An Insider's Look at Mormon Culture

Getting Took

I hate buying cars. People, especially men, are always telling me what great deals they got when they bought their car. I think they mean what great deals the salesmen told them they were getting. Car salesmen always assure me that they’re giving us a great deal—not making a penny on the price we’re paying when we finally purchase. Still—glancing in the rear view mirror of our new car, we can’t help noticing the sales staff slapping each other on the back and throwing fistfuls of money in the air as we drive off the lot.

Tired of feeling ripped off, this time we did our homework—researched models online, test drove Fords, Hondas and Toyotas. We fielded phone calls and e-mails from hungry salesmen for over a month.
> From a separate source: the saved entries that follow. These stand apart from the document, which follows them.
/-- A fault triggers a chip reset: mark 0 of start-up is the trigger (R617, R644). `deaf`: it takes the management core or the
paths to the rings away (R619). -/
def State.chipFault (s : State) (deaf : Bool) : State :=
  if s.board.chipFrom.isSome then s
  else s.modBoard fun b => { b with chipTrig := some s.time.mark, chipFrom := some s.now, chipDeaf := deaf }

end Sys2Proof.Machine
end

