/-- Decode an operand to CIF (R174). -/
def toCif (dt v : Nat) : Cif :=
  match tallowOf dt with
  | some (cb, centre, step) =>
    let c := bits v 0 cb
    let s := bit v cb
    if c = 0 then (if s then Cif.nanV else Cif.zero0)
    else Cif.val s (((c : Int) - centre) * step)
  | none =>
    if dt = 9 ∨ dt = 10 then
      let i := signed (elemBits dt) v
      if i = 0 then Cif.zero0
      else
        let a := i.natAbs
        let e := Nat.log2 a
        Cif.val (decide (i < 0)) (256 * e + log256 a e)
    else
      match ffmtOf dt with
      | some f =>
        (match f.decode v with
         | .fin s m e => if m = 0 then Cif.zero0 else Cif.val s (256 * (e + f.mb) + log256 m f.mb)
         | _ => Cif.nanV)
      | none => Cif.nanV

/-- Block exponent of a scale or offset byte: the exponent and whether it makes its elements NaN (R168, R171). -/
def blockExp (dt x : Nat) : Int × Bool :=
  if dt = 13 ∨ dt = 14 then (signed 8 x, x % 256 == 0x80)
  else if blockOf dt ≠ 0 then ((x : Int) - 127, x % 256 == 0xFF)
  else (0, false)

/-- A product: NaN, zero, or a sign, a 12-bit significand and its exponent (R175). -/
inductive Prod where
  | nan
  | zero
  | val (sign : Bool) (sig : Nat) (exp : Int)
deriving DecidableEq, Repr

/-- The product of two operands with their block exponents and tensor scale offsets (R175 to R178). -/
def product (a b : Cif) (ba bb ta tb : Int) : Prod :=
  if a.nan || b.nan then .nan
  else if a.zero || b.zero then .zero
  else
    let p := a.log + b.log + 256 * (ba + bb) + 32 * (ta + tb)
    let i := p / 256
    .val (xor a.sign b.sign) (fracTable (p - 256 * i).toNat) (i - 11)

def Prod.lead : Prod → Option Int
  | .val _ _ e => some (e + 11)
  | _ => none

def columnSum (ps : List Prod) : ColSum :=
  if ps.any (fun q => q == .nan) then .nan
  else
    match ps.filterMap Prod.lead with
    | [] => .zero
    | x :: r =>
      let emax := r.foldl max x
      .val (ps.foldl (fun t q =>
        match q with
        | .val s g e =>
          let mag : Int := (g * 65536 / 2 ^ (emax - (e + 11)).toNat : Nat)
          if s then t - mag else t + mag
        | _ => t) 0) emax

/-! ## Accumulator entries (R181 to R188) -/

/-- Mantissa bits of AF32 and AF48 entries. -/
def accMant (wide : Bool) : Nat := if wide then 39 else 23

/-- An accumulator entry as a number; an overflow entry is an infinity (R182, R183, R186). -/
def accDecode (wide : Bool) (v : Nat) : Num :=
  let mb := accMant wide
  let e := bits v mb 8
  let m := bits v 0 mb
  let s := bit v (mb + 8)
  if e = 0 then Num.zero0
  else if e = 255 then (if m = 0 then .inf s else .nan)
  else .fin s (2 ^ mb + m) ((e : Int) - 127 - mb)

/-- An accumulator entry of a number, rounded once to nearest-even, and zero where the rounded result lies below 2^-126 (R181, R185,
R187). -/
def accEncode (wide : Bool) (x : Num) : Nat :=
  let mb := accMant wide
  (FFmt.mk 8 127 mb 0).result (fun _ _ _ => 0) x
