-- ==== Sys2Proof/Machine/Attestation.lean ====
section
/-!
DEFINITION. Attestation.lean: the DOE mailboxes and the SPDM 1.2 responder (R654 to R656). Message layouts are those of the DMTF
and PCIe documents that R654 names.
-/
namespace Sys2Proof.Machine
open Sys2Proof.Config

/-! ## The mailbox (R654, R655) -/

/-- Stages in which the mailboxes answer. -/
def State.doeStage (s : State) : Bool :=
  let g := s.fld F.stage
  g == bgReady || g == bgRecovery || g == bgRamVerify

/-- The mailboxes answer in READY, RECOVERY and RAM_VERIFY; a mailbox that holds a request in progress is busy. -/
def State.doeOpen (s : State) (port : Nat) : Bool :=
  s.doeStage && (s.host port).doeReq.isNone

/-- A response becomes due `marks` marks after the last dword of its request. -/
def State.answer (s : State) (port marks : Nat) (msg : List Byte) : State :=
  s.setHost port { s.host port with doeReq := some (s.now + marks * cyclesPerMark, msg) }

/-- A data object: vendor 0x0001, type, length in dwords, and the message padded to dwords. -/
def doeObject (type : Nat) (msg : List Byte) : List Byte :=
  let n := cdiv msg.length 4
  toLE 2 1 ++ toLE 1 type ++ toLE 1 0 ++ toLE 4 (n + 2) ++ (msg ++ toLE 4 0).take (4 * n)

/-- DOE_DISCOVERY: object 0 is DOE Discovery, object 1 CMA/SPDM. -/
def execDoeDiscovery (port index : Nat) (s : State) : Host.Outcome State Fault Refusal :=
  s.act (
    if s.doeOpen port then
      let r := if index = 0 then toLE 2 1 ++ toLE 1 0 ++ toLE 1 1 else if index = 1 then toLE 2 1 ++ toLE 1 1 ++ toLE 1 0
        else toLE 2 0xFFFF ++ toLE 2 0
      s.answer port 16 (doeObject 0 r)
    else s)

/-! ## SPDM (R654) -/

def spdm (code p1 p2 : Nat) (body : List Byte) : List Byte :=
  doeObject 1 (toLE 1 0x12 ++ toLE 1 code ++ toLE 1 p1 ++ toLE 1 p2 ++ body)

/-- ERROR response: 1 InvalidRequest, 4 UnexpectedRequest, 7 UnsupportedRequest. -/
def spdmError (code data : Nat) : List Byte := spdm 0x7F code data []

/-- A request that needs connection state `need`: answered by `f`, which gives the marks until the response, the response and the
next connection state; out of order it is an UnexpectedRequest. -/
def State.spdmReq (s : State) (port need : Nat) (f : State → Nat × List Byte × Nat) : State :=
  if s.doeOpen port then
    if (s.host port).doeState < need then s.answer port 16 (spdmError 4 0)
    else
      let r := f s
      (s.setHost port { s.host port with doeState := r.2.2 }).answer port r.1 r.2.1
  else s

def execGetVersion (port : Nat) (s : State) : Host.Outcome State Fault Refusal :=
  s.act (s.spdmReq port 0 fun _ =>
    (16, doeObject 1 (toLE 1 0x10 ++ toLE 1 0x04 ++ toLE 3 0 ++ toLE 1 1 ++ toLE 2 0x1200), 1))

/-- Free bytes of a message field that neither the manual nor the responder's own state gives. -/
def freeBytes (k n : Nat) : List Byte := (List.range n).map fun i => spdmByte k i

/-- GET_CAPABILITIES: CERT_CAP, CHAL_CAP, MEAS_CAP 2, CTExponent 12; the transfer sizes are open. -/
def execGetCapabilities (port : Nat) (s : State) : Host.Outcome State Fault Refusal :=
  s.act (s.spdmReq port 1 fun _ =>
    (16, spdm 0x61 0 0 (toLE 1 0 ++ toLE 1 12 ++ toLE 2 0 ++ toLE 4 (2 + 4 + 2 * 8) ++ freeBytes 0 8), 2))

/-- NEGOTIATE_ALGORITHMS: ECDSA P-256, SHA-256, DMTF measurements. -/
def execNegotiateAlgorithms (port : Nat) (s : State) : Host.Outcome State Fault Refusal :=
  s.act (s.spdmReq port 2 fun _ =>
    (16, spdm 0x63 0 0 (toLE 2 36 ++ toLE 1 1 ++ toLE 1 0 ++ toLE 4 2 ++ toLE 4 0x10 ++ toLE 4 1 ++ toLE 16 0), 3))

/-- Slot 0 is provisioned. -/
def State.idOk (s : State) : Bool := s.flag F.idOk

/-- The certificate chain: as many bytes as its length field says (R652). -/
def State.certChain (s : State) : List Byte := s.board.chain.take (Nat.min 24576 (leAt s.board.chain 0 2))

def execGetDigests (port : Nat) (s : State) : Host.Outcome State Fault Refusal :=
  s.act (s.spdmReq port 3 fun t =>
    (16, spdm 0x01 0 (b2n t.idOk) (if t.idOk then sha256 t.certChain else []), 3))

/-- GET_CERTIFICATE: the portion of the chain that the request names. -/
def execGetCertificate (port slot off len : Nat) (s : State) : Host.Outcome State Fault Refusal :=
  s.act (s.spdmReq port 3 fun t =>
    let c := t.certChain
    if slot ≠ 0 ∨ t.idOk = false ∨ c.length ≤ off then (16, spdmError 1 0, 3)
    else
      let n := Nat.min len (c.length - off)
      (16, spdm 0x02 0 0 (toLE 2 n ++ toLE 2 (c.length - off - n) ++ (c.drop off).take n), 3))

/-- The signature of the transcript, whose hash the manual does not lay out, by the identity engine (R651). -/
def State.spdmSign (s : State) : List Byte :=
  match s.board.idKey with
  | some d => ecdsaSign d (1 + nonce s.board.signs % (pN - 1)) (freeBytes (2 * s.board.signs + 2) 32)
  | none => []

/-- The responder's nonce of a message. -/
def State.spdmNonce (s : State) : List Byte := freeBytes (2 * s.board.signs + 1) 32

/-- One more message with a nonce of the device. -/
def State.signedOnce (s : State) : State := s.modBoard fun b => { b with signs := b.signs + 1 }

/-- CHALLENGE: CHALLENGE_AUTH with the chain hash, a nonce and the signature. -/
def execChallenge (port slot : Nat) (_nonce : List Byte) (s : State) : Host.Outcome State Fault Refusal :=
  s.act (
    let s1 := s.spdmReq port 3 fun t =>
      if t.idOk = false then (16, spdmError 7 0x83, 3)
      else if slot ≠ 0 then (16, spdmError 1 0, 3)
      else (2048, spdm 0x03 0 1 (sha256 t.certChain ++ t.spdmNonce ++ toLE 2 0 ++ t.spdmSign), 3)
    if s.doeOpen port then s1.signedOnce else s1)

/-! ## Measurements (R656) -/

/-- SHA-256 of an accepted object, or 32 zero bytes. -/
def digestOf (obj : List Byte) : List Byte := if obj.isEmpty then toLE 32 0 else sha256 obj

/-- Value type and value of measurement `i`. -/
def State.measurement (s : State) (i : Nat) : Nat × List Byte :=
  if i = 1 then (0x00, romDigest)
  else if i = 2 then (0x03, digestOf s.board.config)
  else if i = 3 then (0x01, digestOf s.board.image)
  else if i = 4 then (0x87, toLE 4 (s.fld F.imgSvn))
  else if i = 5 then (0x84, toLE 1 (s.fld F.imgKey) ++ toLE 1 (s.fld F.cfgKey) ++ toLE 6 0 ++
    (s.board.image.drop 48 ++ toLE 64 0).take 64)
  else if i = 6 then (0x03, if s.flag F.ownerKeyEn then digestOf s.board.ownerBlk else toLE 32 0)
  else (0x84, toLE 4 ((s.reg F.bootStatus).toNat % 2 ^ 32) ++ toLE 4 0)

/-- The DMTF block of measurement `i`. -/
def State.measBlock (s : State) (i : Nat) : List Byte :=
  let m := s.measurement i
  toLE 1 i ++ toLE 1 1 ++ toLE 2 (m.2.length + 3) ++ toLE 1 m.1 ++ toLE 2 m.2.length ++ m.2

/-- GET_MEASUREMENTS: index 0 asks for the count, 0xFF for all seven blocks. -/
def execGetMeasurements (port index slot : Nat) (signed : Bool) (_nonce : List Byte) (s : State) :
    Host.Outcome State Fault Refusal :=
  s.act (
    let s1 := s.spdmReq port 3 fun t =>
      if signed && !t.idOk then (16, spdmError 7 0xE0, 3)
      else if (signed && slot != 0) || (decide (7 < index) && index != 0xFF) then (16, spdmError 1 0, 3)
      else
        let l := if index = 0 then [] else if index = 0xFF then [1, 2, 3, 4, 5, 6, 7] else [index]
        let rec_ := l.flatMap fun i => t.measBlock i
        let body := toLE 1 l.length ++ toLE 3 rec_.length ++ rec_ ++ t.spdmNonce ++ toLE 2 0 ++ (if signed then t.spdmSign else [])
        (if signed then 2048 else 16, spdm 0x60 (if index = 0 then 7 else 0) 0 body, 3)
    if s.doeOpen port then s1.signedOnce else s1)

/-- The dwords of a message. -/
def dwords (msg : List Byte) : List Word32 :=
  (List.range (cdiv msg.length 4)).map fun i => BitVec.ofNat 32 (leAt msg (4 * i) 4)

/-- DOE_RESPONSE (R655): the response that is due is placed in the mailbox. -/
def execDoeResponse (port : Nat) (s : State) : Host.Outcome State Fault Refusal :=
  s.act (
    match (s.host port).doeReq with
    | some (t, msg) =>
      if t ≤ s.now then
        (s.setHost port { s.host port with doeReq := none, doeOut := dwords msg }).emit (.doe port msg)
      else s
    | none => s)

/-- DOE_ABORT (R655): the request in progress is discarded, and the connection is as before GET_VERSION. -/
def execDoeAbort (port : Nat) (s : State) : Host.Outcome State Fault Refusal :=
  s.act (s.setHost port { s.host port with doeReq := none, doeBuf := [], doeOut := [], doeState := 0 })

/-! ## The mailbox in configuration space (R654, R655)

Layout of the DOE registers and of the requests as PCI Express and DMTF give them (PRESUMED, assumption 104). -/

/-- DOE Status: Busy in the other stages and while a request is in progress, and Data Object Ready. -/
def State.doeStatus (s : State) (port : Nat) : Nat :=
  b2n (!s.doeStage || (s.host port).doeReq.isSome) + 2 ^ 31 * b2n (!(s.host port).doeOut.isEmpty)

/-- A dword written to the mailbox. -/
def State.doePush (s : State) (port : Nat) (v : Word32) : State :=
  s.setHost port { s.host port with doeBuf := (s.host port).doeBuf ++ [v], doeAt := s.now }

/-- An SPDM request is carried out by its code; one that R654 does not list gives ERROR UnsupportedRequest. -/
def State.spdmCode (s : State) (port : Nat) (m : List Byte) : State :=
  let code := leAt m 1 1
  let p1 := leAt m 2 1
  let nonce := (m.drop 4).take 32
  if code = 0x84 then settled s (execGetVersion port s)
  else if code = 0xE1 then settled s (execGetCapabilities port s)
  else if code = 0xE3 then settled s (execNegotiateAlgorithms port s)
  else if code = 0x81 then settled s (execGetDigests port s)
  else if code = 0x82 then settled s (execGetCertificate port p1 (leAt m 4 2) (leAt m 6 2) s)
  else if code = 0x83 then settled s (execChallenge port p1 nonce s)
  else if code = 0xE0 then settled s (execGetMeasurements port (leAt m 3 1) (leAt m 36 1) (bit p1 0) nonce s)
  else if s.doeOpen port then s.answer port 16 (spdmError 7 code)
  else s

/-- The response of a port counts from the last dword of its request, `d` cycles ago (R655). -/
def State.doeBack (s : State) (port d : Nat) : State :=
  s.setHost port { s.host port with doeReq := (s.host port).doeReq.map fun r => (r.1 - d, r.2) }

/-- DOE Go: the object in the mailbox is DOE Discovery or an SPDM request, answered so many marks after its last dword (R655); another
one is discarded. -/
def State.doeGo (s : State) (port : Nat) : State :=
  let h := s.host port
  let m := h.doeBuf.flatMap fun w => toLE 4 w.toNat
  let t := s.setHost port { h with doeBuf := [] }
  let u := if leAt m 2 1 = 0 then settled t (execDoeDiscovery port (leAt m 8 1) t)
    else if leAt m 2 1 = 1 then t.spdmCode port (m.drop 8)
    else t
  if !s.doeOpen port || leAt m 0 2 != 1 then t else u.doeBack port (s.now - h.doeAt)

end Sys2Proof.Machine
end

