/-- POS_BASE values of the pages that positions first to first + count − 1 reach and the sample does not list. -/
def State.newBlocks (s : State) (e first count : Nat) : List Nat :=
  if count = 0 then []
  else
    let b0 := first / 64
    let bases := (List.range ((first + count - 1) / 64 + 1 - b0)).map fun i => 64 * (b0 + i)
    bases.filter fun b => !((s.listOf e).any fun k => (s.pg (s.entry e).part k).posBase == b)

/-- Sample e lists page k last. -/
def State.listPage (s : State) (e k : Nat) : State :=
  s.setList (s.entry e).part (s.entry e).pageList (s.listOf e ++ [k])

/-- The first samples of a prefill unit share the pages that its chunk reaches: each is obtained once, by the first sample,
and listed by all (R389). -/
def State.obtainUnit (s : State) (es : List Nat) (pv : Nat) : List Nat → State
  | [] => s
  | b :: r =>
    match es with
    | [] => s
    | e :: _ =>
      (match (s.chargeUnit e).takePage e b pv with
       | some (k, s1) =>
         let s2 := s1.setPg (s.entry e).part k { s1.pg (s.entry e).part k with refs := es.length }
         es.foldl (fun (a : State) x => a.listPage x k) s2
       | none => s).obtainUnit es pv r

/-- The page in which sample e writes its first position is shared, and e must take a copy, when `writers` write in the
frame: the lowest of them keeps the page when they are all its referents (R389). -/
def State.copyNeeded (s : State) (writers : List Nat) (e first : Nat) : Option (Nat × Nat) :=
  match s.pageOf e first with
  | some (i, k) =>
    let x := s.entry e
    let g := s.pg x.part k
    let ws := writers.filter fun w => (s.entry w).part == x.part &&
      ((s.pageOf w ((s.entry w).length - 1)).map (·.2)) == some k
    if g.refs ≤ 1 then none
    else if ws.length = g.refs ∧ minOf e ws = e then none
    else some (i, k)
  | none => none

/-- Copy on write of the page at list index i (R389): the copy, and the state with it. -/
def State.copyPage (s : State) (e i k pv : Nat) : Option (Nat × State) :=
  let x := s.entry e
  let g := s.pg x.part k
  match s.allocPage e g.posBase pv with
  | some (n, s1) =>
    let s2 := s1.setPg x.part n { s1.pg x.part n with
      fillN := g.fillN, valid := g.valid, tokens := g.tokens, scores := g.scores, polVer := g.polVer, adId := g.adId,
      adVer := g.adVer }
    let s3 := s2.setPg x.part k { s2.pg x.part k with refs := g.refs - 1 }
    some (n, s3.setList x.part x.pageList ((s3.listOf e).set i n))
  | none => none

/-- The undoing of a copy (R390). -/
def State.undoCopy (s : State) (e i k n : Nat) : State :=
  let x := s.entry e
  let g := s.pg x.part k
  let s1 := s.setPg x.part k { g with refs := g.refs + 1, state := pgUse }
  let s2 := s1.setList x.part x.pageList ((s1.listOf e).set i k)
  (s2.freePage x.part n).returnPage e
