/-- m is a frame boundary of the schedule of p in force at m (R467, R475). -/
def State.isBoundary (s : State) (p m : Nat) : Bool :=
  match s.schedAt p m with
  | some sc => sc.hits m
  | none => false

/-- First boundary of p after mark m: of the schedule in force at m, or the origin of one that waits (R90, R331). -/
def State.boundAfter (s : State) (p m : Nat) : Option Nat :=
  let x := s.part p
  let cur := (s.schedAt p m).map fun sc => if m < sc.origin then sc.origin else sc.boundary ((m - sc.origin) / sc.len + 1)
  let waiting := ((x.nextSched.toList ++ x.laterScheds).map fun e => e.2.origin).filter fun o => decide (m < o)
  match cur.toList ++ waiting with
  | [] => none
  | b :: r => some (r.foldl Nat.min b)

/-- The first n boundaries of p from boundary b on. -/
def State.boundsFrom (s : State) (p : Nat) : Nat → Nat → List Nat
  | _, 0 => []
  | b, n + 1 =>
    match s.boundAfter p b with
    | some c => b :: s.boundsFrom p c n
    | none => [b]

/-- Boundary of the first frame of R332 for a sample admitted at mark a: the first one whose seal lies after a. -/
def State.firstFrame (s : State) (p a : Nat) : Option Nat := s.boundAfter p (a + 16)

/-- The mark from which on a boundary can be sealed for frames of p: of a role change that has not entered service yet, its service mark,
less the one mark that R332 asks beyond (R45). -/
def State.serveFrom (s : State) (p : Nat) : Nat :=
  match (s.part p).serveAt with
  | some (_, _, m) => m - 1
  | none => 0

/-! ## Budgets (R353, R354, R670) -/

/-- The three budget components: positions, samples, page reads. -/
structure Bud where
  pos   : Nat
  seqs  : Nat
  pages : Nat
deriving DecidableEq, Repr

def budgetOf (w : Nat) : Bud := ⟨bits w 0 16, bits w 16 16, bits w 32 24⟩

/-- Bc_x: the budget under a factor in sixteenths. -/
def capped (w f : Nat) : Bud := let b := budgetOf w; ⟨b.pos * f / 16, b.seqs * f / 16, b.pages * f / 16⟩

/-- The guaranteed figures G_x. -/
def guarFig (w f : Nat) : Bud :=
  let c := capped w f
  let g := bits w 56 8 + 1
  ⟨c.pos * g / 256, c.seqs * g / 256, c.pages * g / 256⟩

def chunkOf (w : Nat) : Nat := bits w 0 16
def orderOf (w : Nat) : Nat := bits w 16 2
def ageOf (w : Nat) : Nat := bits w 24 8

/-- Factor of partition p for a frame whose boundary falls at mark b (R670). -/
def State.factorFor (s : State) (p b : Nat) : Nat :=
  if s.board.capBudget && decide ((s.time.mark / marksPerCandle + 1) * marksPerCandle ≤ b) then (s.part p).pendF
  else s.fld (F.factor p)

/-- Pages of one sample's reservation beyond the prompt's, without its copy-on-write page (R348). -/
def ownPages (maxLen promptLen drafts : Nat) : Nat := cdiv maxLen 64 - promptLen / 64 + cdiv drafts 64

/-- Decode reservations of the live guaranteed samples of p (R348). -/
def State.guarHeld (s : State) (p : Nat) : Bud :=
  let xs := (s.table.filter fun e => e.2.part == p && e.2.guar && e.2.state != sFree && e.2.state != sDone).map (·.2)
  let rs := dedup (xs.map (·.reqRec))
  let prompt (r : Nat) : Nat := match xs.find? fun x => x.reqRec == r with
    | some x => cdiv x.promptLen 64
    | none => 0
  ⟨sumOf (xs.map fun x => 1 + x.drafts), xs.length,
    sumOf (xs.map fun x => ownPages x.maxLen x.promptLen x.drafts) + sumOf (rs.map prompt)⟩

/-- Prefill positions that the ledger holds for the frame of p that begins at mark b (R349). -/
def State.ledger (s : State) (p b : Nat) : Nat :=
  sumOf ((s.reqs.filter fun r => r.2.part == p).map fun r =>
    sumOf ((r.2.placed.filter fun c => c.1 == b).map fun c => c.2.2))

/-- The effective budget of the frame of p that begins at mark b (R354). -/
def State.effFor (s : State) (p b w f : Nat) : Bud :=
  let c := capped w f
  let h := s.guarHeld p
  ⟨Nat.max c.pos (h.pos + s.ledger p b), Nat.max c.seqs h.seqs, Nat.max c.pages h.pages⟩

/-- LANTERN_BUDGET and LANTERN_CTRL as they are in force from the next boundary on, and so for the frame that is sealed before it (R353;
assumption 135). -/
def Part.comingBudget (x : Part) : Nat × Nat := x.nextBudget.getD (x.budget, x.ctrl)
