/-! ## Sending (R501, R508, R509, R511) -/

/-- The inputs of a chunk have arrived: everything received in earlier steps into the bytes it sends, and for a header-only
chunk of the flag round everything received before. -/
def inputsOf (ins : List Chunk) (flag : Bool) (ch : Chunk) : List Chunk :=
  ins.filter fun i => decide (i.step < ch.step) && (flag || (!ch.src && segsMeet i.wr ch.rd))

def Member.has (x : Member) (i : Chunk) : Bool := x.got.contains (i.idx, i.peer)

/-- Chunks that a local member has still to send, in plan order, and the inputs that one of them still waits for. -/
def State.unsent (s : State) (co : Coll) (x : Member) : List Chunk :=
  (s.outOf co x).filter fun ch => !x.sent.contains (ch.idx, ch.peer)
def State.waitsFor (s : State) (co : Coll) (x : Member) (ch : Chunk) : List Chunk :=
  (inputsOf (s.inOf co x) ((s.collPlan co x).isFlag ch.step) ch).filter fun i => !x.has i

/-- The next chunk that a local member sends: the first in plan order whose planned cycle and whose inputs have come (R501). -/
def State.nextSend (s : State) (co : Coll) (x : Member) : Option Chunk :=
  if x.begun && !x.stopped then
    (s.unsent co x).find? fun ch => decide (co.begunAt + ch.at_ ≤ s.now) && (s.waitsFor co x ch).isEmpty
  else none

/-- The 32-byte header of a chunk (R508). -/
def chunkHeader (co : Coll) (m idx stamp : Nat) (nf poison : Bool) (payload : List Byte) : List Byte :=
  let h := toLE 4 co.id ++ toLE 2 co.group ++ toLE 1 (co.op + 8 * co.plan) ++ toLE 1 co.dtype ++ toLE 4 m ++ toLE 4 idx ++
    toLE 8 stamp ++ toLE 3 co.start ++ toLE 1 (b2n nf + 2 * b2n poison)
  h ++ toLE 4 (crc32c (h ++ payload))

/-- What the step of a member makes it mark its chunks with (R431), in this cycle or in an earlier one (R511). -/
def State.marksOf (s : State) (co : Coll) (x : Member) : Bool × Bool :=
  let fl := s.stepMarks x.p co.id
  (x.nfMark || fl.1, x.poisonMark || fl.2)

/-- The marks hold from the first cycle in which their reason does (R511). -/
def State.latchFlue (s : State) : State :=
  s.colls.foldl (fun a co => co.locals.foldl (fun (b : State) x =>
    if x.begun && !x.stopped then
      b.modMember co.cid x.p fun y => { y with nfMark := (s.marksOf co x).1, poisonMark := (s.marksOf co x).2 }
    else b) a) s

/-- CHUNK_SEND (R501): a chunk of the member on p, at its planned cycle or once its inputs have arrived. The source is read, and sums
are made, in this cycle (R493); `m` is what the reads meet. A source that cannot be read faults the member (R521). -/
def execChunkSend (cid p : Nat) (m : Meet) (s : State) : Host.Outcome State Fault Refusal :=
  s.act (
    match s.coll cid with
    | some co =>
      (match co.member p with
       | some x =>
         (match s.nextSend co x with
          | some ch =>
            let s1 := s.readSource co x ch.src ch.rd m
            (match s.takeHeld co x ch.src ch.rd m with
             | some (d, bad) =>
               let fl := s.marksOf co x
               let y := { x.keepSums co.op ch.src ch.rd d bad with
                 sent := (ch.idx, ch.peer) :: x.sent, nfMark := fl.1, poisonMark := fl.2,
                 nf := x.nf || fl.1 || bad, poison := x.poison || fl.2 }
               (s1.modMember cid p fun _ => y).toMember co y ch.peer 2 (chunkHeader co x.m ch.idx s.stamp y.nf y.poison d ++ d)
             | none => s1.faultMember co p)
          | none => s)
       | none => s)
    | none => s)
Finally, we paid $15 for Consumer Reports to price the make and model we chose. The report gave us the base line price we should pay, told us a documentation fee of close to $300 would be charged, but that we should not pay a delivery/destination charge of about $750.

Consumer Reports sent our request to three dealers in our area and we were inundated with calls and e-mails. Every sales person had the perfect car for us—and yes—every dealer insisted on our paying a delivery fee.

When we didn’t buy immediately, salesmen sent notices about cars on which they could make a deal—always cars with luxury packages we didn’t want.

Last week we looked at a Corolla priced about $1500 below the sticker price. Soupy Salesman said he could talk the manager out of the delivery fee. He couldn’t. We left.

Soupy called a few days later to tell us about their new clunker trade-in offer—$3,000 for our 12-year-old Taurus. “At the same price you quoted us on Tuesday?” “Yes. I’ll fight for that. I want you to have the best deal possible.”

We looked. The sales manager agreed to honor Tuesday’s price. We sat down to negotiate. When the manager wrote up the total, he was willing to honor the previous price, but would only give a $200 trade-in.

Now, I know trade-ins are a gimmick and I know nobody wants our old Taurus. If it wasn’t making expensive sounding noises, we wouldn’t be looking for a replacement. We should have walked away, decided on a different make of car, and started over. But we were exhausted—and concerned that our Taurus might leave us stranded in an inconvenient spot. So we bought.

Soupy, to make us feel better at paying top dollar, threw in a free key chain and invited us to the buffet dinner for new car owners the following week. We declined. It will be at least 12 more years before we can bring ourselves to step onto a car lot again.